**Description of the task:** Please reproduce each line of the data below as it stands.

○ ○ ○ ○ ○ ○ ○

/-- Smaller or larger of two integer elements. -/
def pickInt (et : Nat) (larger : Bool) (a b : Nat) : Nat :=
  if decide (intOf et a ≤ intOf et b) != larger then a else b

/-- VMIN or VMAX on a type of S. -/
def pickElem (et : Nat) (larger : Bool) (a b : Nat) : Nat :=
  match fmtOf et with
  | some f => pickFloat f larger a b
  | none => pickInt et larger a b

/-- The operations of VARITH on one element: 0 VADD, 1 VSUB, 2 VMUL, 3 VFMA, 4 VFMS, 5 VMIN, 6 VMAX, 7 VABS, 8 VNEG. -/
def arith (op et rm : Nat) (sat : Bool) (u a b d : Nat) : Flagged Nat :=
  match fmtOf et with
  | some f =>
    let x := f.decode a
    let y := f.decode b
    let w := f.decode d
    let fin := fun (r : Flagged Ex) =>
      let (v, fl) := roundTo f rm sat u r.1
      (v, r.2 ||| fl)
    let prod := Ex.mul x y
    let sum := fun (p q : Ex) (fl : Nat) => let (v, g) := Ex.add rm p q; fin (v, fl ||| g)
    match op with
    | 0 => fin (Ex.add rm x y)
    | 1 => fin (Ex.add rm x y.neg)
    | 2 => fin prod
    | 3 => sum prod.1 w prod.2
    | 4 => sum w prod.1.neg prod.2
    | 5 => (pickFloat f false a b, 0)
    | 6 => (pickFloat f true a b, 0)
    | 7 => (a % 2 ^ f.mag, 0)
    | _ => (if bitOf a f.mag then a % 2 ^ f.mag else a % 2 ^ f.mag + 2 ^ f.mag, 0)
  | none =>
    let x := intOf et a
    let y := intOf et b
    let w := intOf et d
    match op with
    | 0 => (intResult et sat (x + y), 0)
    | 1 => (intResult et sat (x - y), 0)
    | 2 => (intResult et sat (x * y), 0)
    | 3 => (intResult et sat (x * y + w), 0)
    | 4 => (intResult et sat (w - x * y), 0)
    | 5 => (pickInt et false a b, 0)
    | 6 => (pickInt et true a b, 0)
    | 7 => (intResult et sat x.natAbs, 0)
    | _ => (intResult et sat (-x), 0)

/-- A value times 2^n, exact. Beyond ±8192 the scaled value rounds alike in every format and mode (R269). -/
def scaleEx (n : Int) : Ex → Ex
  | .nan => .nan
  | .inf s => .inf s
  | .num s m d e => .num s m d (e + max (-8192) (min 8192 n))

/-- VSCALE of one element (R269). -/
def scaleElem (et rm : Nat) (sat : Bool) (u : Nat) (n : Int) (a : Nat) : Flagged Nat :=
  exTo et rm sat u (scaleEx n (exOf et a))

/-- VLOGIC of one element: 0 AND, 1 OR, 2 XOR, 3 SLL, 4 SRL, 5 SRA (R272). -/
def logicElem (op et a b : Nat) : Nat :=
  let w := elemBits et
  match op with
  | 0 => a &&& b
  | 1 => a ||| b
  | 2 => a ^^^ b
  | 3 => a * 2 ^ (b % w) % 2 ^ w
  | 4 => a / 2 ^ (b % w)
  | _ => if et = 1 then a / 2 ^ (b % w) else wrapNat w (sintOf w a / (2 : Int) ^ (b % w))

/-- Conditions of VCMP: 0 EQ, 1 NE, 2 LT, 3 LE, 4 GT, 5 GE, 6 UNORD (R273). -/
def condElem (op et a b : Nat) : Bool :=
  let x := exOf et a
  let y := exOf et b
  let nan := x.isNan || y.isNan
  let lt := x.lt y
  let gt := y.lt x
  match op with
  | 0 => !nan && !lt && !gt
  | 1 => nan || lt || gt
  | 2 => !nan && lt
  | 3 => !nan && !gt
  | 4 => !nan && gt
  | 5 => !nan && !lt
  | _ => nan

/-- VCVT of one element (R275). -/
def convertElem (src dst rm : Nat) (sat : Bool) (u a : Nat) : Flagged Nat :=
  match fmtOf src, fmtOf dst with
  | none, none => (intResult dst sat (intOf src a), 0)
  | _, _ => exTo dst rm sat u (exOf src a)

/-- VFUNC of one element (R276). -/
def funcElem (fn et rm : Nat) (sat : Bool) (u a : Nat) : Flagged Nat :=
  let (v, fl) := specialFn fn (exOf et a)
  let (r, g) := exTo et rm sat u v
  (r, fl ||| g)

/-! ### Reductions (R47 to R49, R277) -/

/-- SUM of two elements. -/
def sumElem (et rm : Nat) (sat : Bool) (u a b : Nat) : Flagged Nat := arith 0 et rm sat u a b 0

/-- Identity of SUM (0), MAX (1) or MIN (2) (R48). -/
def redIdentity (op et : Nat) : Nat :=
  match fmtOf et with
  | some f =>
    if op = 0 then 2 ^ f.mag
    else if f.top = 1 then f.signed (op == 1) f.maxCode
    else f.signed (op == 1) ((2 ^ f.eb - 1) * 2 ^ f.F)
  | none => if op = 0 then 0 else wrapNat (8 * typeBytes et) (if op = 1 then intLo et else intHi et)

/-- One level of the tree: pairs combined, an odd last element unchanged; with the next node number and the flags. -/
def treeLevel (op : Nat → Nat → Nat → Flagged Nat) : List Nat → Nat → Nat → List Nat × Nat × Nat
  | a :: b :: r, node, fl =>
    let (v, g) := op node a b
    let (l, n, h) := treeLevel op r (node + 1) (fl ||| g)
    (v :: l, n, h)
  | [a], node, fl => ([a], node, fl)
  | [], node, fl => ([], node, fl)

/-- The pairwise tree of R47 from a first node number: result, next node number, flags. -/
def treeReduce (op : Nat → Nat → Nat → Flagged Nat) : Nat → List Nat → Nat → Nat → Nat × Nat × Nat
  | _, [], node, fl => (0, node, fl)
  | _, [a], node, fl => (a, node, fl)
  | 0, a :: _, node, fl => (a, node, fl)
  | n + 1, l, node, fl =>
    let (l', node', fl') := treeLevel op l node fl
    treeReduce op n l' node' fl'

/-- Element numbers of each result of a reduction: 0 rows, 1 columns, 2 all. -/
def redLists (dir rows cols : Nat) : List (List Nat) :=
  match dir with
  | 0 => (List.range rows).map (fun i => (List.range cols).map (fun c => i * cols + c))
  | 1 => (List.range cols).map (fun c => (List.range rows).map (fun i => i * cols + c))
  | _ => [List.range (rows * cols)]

○ ○ ○ ○ ○ ○ ○

**Problem solution:**
/-- Smaller or larger of two integer elements. -/
def pickInt (et : Nat) (larger : Bool) (a b : Nat) : Nat :=
  if decide (intOf et a ≤ intOf et b) != larger then a else b

/-- VMIN or VMAX on a type of S. -/
def pickElem (et : Nat) (larger : Bool) (a b : Nat) : Nat :=
  match fmtOf et with
  | some f => pickFloat f larger a b
  | none => pickInt et larger a b

/-- The operations of VARITH on one element: 0 VADD, 1 VSUB, 2 VMUL, 3 VFMA, 4 VFMS, 5 VMIN, 6 VMAX, 7 VABS, 8 VNEG. -/
def arith (op et rm : Nat) (sat : Bool) (u a b d : Nat) : Flagged Nat :=
  match fmtOf et with
  | some f =>
    let x := f.decode a
    let y := f.decode b
    let w := f.decode d
    let fin := fun (r : Flagged Ex) =>
      let (v, fl) := roundTo f rm sat u r.1
      (v, r.2 ||| fl)
    let prod := Ex.mul x y
    let sum := fun (p q : Ex) (fl : Nat) => let (v, g) := Ex.add rm p q; fin (v, fl ||| g)
    match op with
    | 0 => fin (Ex.add rm x y)
    | 1 => fin (Ex.add rm x y.neg)
    | 2 => fin prod
    | 3 => sum prod.1 w prod.2
    | 4 => sum w prod.1.neg prod.2
    | 5 => (pickFloat f false a b, 0)
    | 6 => (pickFloat f true a b, 0)
    | 7 => (a % 2 ^ f.mag, 0)
    | _ => (if bitOf a f.mag then a % 2 ^ f.mag else a % 2 ^ f.mag + 2 ^ f.mag, 0)
  | none =>
    let x := intOf et a
    let y := intOf et b
    let w := intOf et d
    match op with
    | 0 => (intResult et sat (x + y), 0)
    | 1 => (intResult et sat (x - y), 0)
    | 2 => (intResult et sat (x * y), 0)
    | 3 => (intResult et sat (x * y + w), 0)
    | 4 => (intResult et sat (w - x * y), 0)
    | 5 => (pickInt et false a b, 0)
    | 6 => (pickInt et true a b, 0)
    | 7 => (intResult et sat x.natAbs, 0)
    | _ => (intResult et sat (-x), 0)

/-- A value times 2^n, exact. Beyond ±8192 the scaled value rounds alike in every format and mode (R269). -/
def scaleEx (n : Int) : Ex → Ex
  | .nan => .nan
  | .inf s => .inf s
  | .num s m d e => .num s m d (e + max (-8192) (min 8192 n))

/-- VSCALE of one element (R269). -/
def scaleElem (et rm : Nat) (sat : Bool) (u : Nat) (n : Int) (a : Nat) : Flagged Nat :=
  exTo et rm sat u (scaleEx n (exOf et a))

/-- VLOGIC of one element: 0 AND, 1 OR, 2 XOR, 3 SLL, 4 SRL, 5 SRA (R272). -/
def logicElem (op et a b : Nat) : Nat :=
  let w := elemBits et
  match op with
  | 0 => a &&& b
  | 1 => a ||| b
  | 2 => a ^^^ b
  | 3 => a * 2 ^ (b % w) % 2 ^ w
  | 4 => a / 2 ^ (b % w)
  | _ => if et = 1 then a / 2 ^ (b % w) else wrapNat w (sintOf w a / (2 : Int) ^ (b % w))

/-- Conditions of VCMP: 0 EQ, 1 NE, 2 LT, 3 LE, 4 GT, 5 GE, 6 UNORD (R273). -/
def condElem (op et a b : Nat) : Bool :=
  let x := exOf et a
  let y := exOf et b
  let nan := x.isNan || y.isNan
  let lt := x.lt y
  let gt := y.lt x
  match op with
  | 0 => !nan && !lt && !gt
  | 1 => nan || lt || gt
  | 2 => !nan && lt
  | 3 => !nan && !gt
  | 4 => !nan && gt
  | 5 => !nan && !lt
  | _ => nan

/-- VCVT of one element (R275). -/
def convertElem (src dst rm : Nat) (sat : Bool) (u a : Nat) : Flagged Nat :=
  match fmtOf src, fmtOf dst with
  | none, none => (intResult dst sat (intOf src a), 0)
  | _, _ => exTo dst rm sat u (exOf src a)

/-- VFUNC of one element (R276). -/
def funcElem (fn et rm : Nat) (sat : Bool) (u a : Nat) : Flagged Nat :=
  let (v, fl) := specialFn fn (exOf et a)
  let (r, g) := exTo et rm sat u v
  (r, fl ||| g)

/-! ### Reductions (R47 to R49, R277) -/

/-- SUM of two elements. -/
def sumElem (et rm : Nat) (sat : Bool) (u a b : Nat) : Flagged Nat := arith 0 et rm sat u a b 0

/-- Identity of SUM (0), MAX (1) or MIN (2) (R48). -/
def redIdentity (op et : Nat) : Nat :=
  match fmtOf et with
  | some f =>
    if op = 0 then 2 ^ f.mag
    else if f.top = 1 then f.signed (op == 1) f.maxCode
    else f.signed (op == 1) ((2 ^ f.eb - 1) * 2 ^ f.F)
  | none => if op = 0 then 0 else wrapNat (8 * typeBytes et) (if op = 1 then intLo et else intHi et)

/-- One level of the tree: pairs combined, an odd last element unchanged; with the next node number and the flags. -/
def treeLevel (op : Nat → Nat → Nat → Flagged Nat) : List Nat → Nat → Nat → List Nat × Nat × Nat
  | a :: b :: r, node, fl =>
    let (v, g) := op node a b
    let (l, n, h) := treeLevel op r (node + 1) (fl ||| g)
    (v :: l, n, h)
  | [a], node, fl => ([a], node, fl)
  | [], node, fl => ([], node, fl)

/-- The pairwise tree of R47 from a first node number: result, next node number, flags. -/
def treeReduce (op : Nat → Nat → Nat → Flagged Nat) : Nat → List Nat → Nat → Nat → Nat × Nat × Nat
  | _, [], node, fl => (0, node, fl)
  | _, [a], node, fl => (a, node, fl)
  | 0, a :: _, node, fl => (a, node, fl)
  | n + 1, l, node, fl =>
    let (l', node', fl') := treeLevel op l node fl
    treeReduce op n l' node' fl'

/-- Element numbers of each result of a reduction: 0 rows, 1 columns, 2 all. -/
def redLists (dir rows cols : Nat) : List (List Nat) :=
  match dir with
  | 0 => (List.range rows).map (fun i => (List.range cols).map (fun c => i * cols + c))
  | 1 => (List.range cols).map (fun c => (List.range rows).map (fun i => i * cols + c))
  | _ => [List.range (rows * cols)]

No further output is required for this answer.